§ **PROBLEM DESCRIPTION**
For the records below, say how many lines contain the string "have". Give the number only.

(Stored items from a collection)
============================================================

-- ==== Sys2Proof/Laws/Exec.lean ====
section
/-! SUPPORT. The meaning of each instruction by name. -/

namespace Sys2Proof.Machine

variable (s : State)
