/-- A PLAIN STORE OF SEVERAL WORDS. -/
theorem storeMultiple_plain (l : List Word) (hl : l.length ≤ 32) (ha : aligned ea 4 = true) (hm : s.mem.wf = true)
    (h : PlainAccess s ea (4 * l.length) .store p) :
    ∃ t, s.storeMultiple ea l = .next t ∧
      StoreMultipleResult p.e (p.page ea).ra (l.map BitVec.toNat) ea s t := by
  obtain ⟨t, ht, hr⟩ := storeWords_plain l hl hm ha h
  refine ⟨_, by simp only [State.storeMultiple, ha, if_true, ht, Res.finish]; rfl, ?_⟩
  have hlen := wordsBytes_length l
  refine ⟨⟨?_, ?_, ?_, ?_, ?_, ?_, ?_, ?_⟩, ?_⟩
  · intro k hk
    have hk' : k < l.length := by simpa using hk
    rw [elem_of_store p.e 4 k (wordsBytes l) s.mem hm (p.page ea).ra (by decide) (by omega) (by omega) _ (by simp [hr.mem])]
    rw [wordsBytes_chunk l k hk', bytesNat_wordBytes]
    simp [List.getD, hk']
  · intro a ha
    simp only [advance_mem, hr.mem]
    apply Memory.byte_putBytes_outside _ hm
    rw [elemOrder_length _ _ _ (by decide), hlen]
    simpa using ha
  · intro q hq; cases hq
  · intro q _; rw [gprD_of_gpr (advance_gpr _ _)]; exact gprD_of_gpr hr.gpr q
  · simp [Past]; rw [hr.rest]
  · simp; rw [hr.rest]
  · simp; rw [hr.rest]
  · have := SameLinks.of_records hr
    simpa [SameLinks] using this
  · rw [List.length_map, advance_mem]
    exact (SameSystemButMem.of_records hr).regs rfl

end Sys2Proof.Machine
end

============================================================

§ **YOUR RESPONSE**
3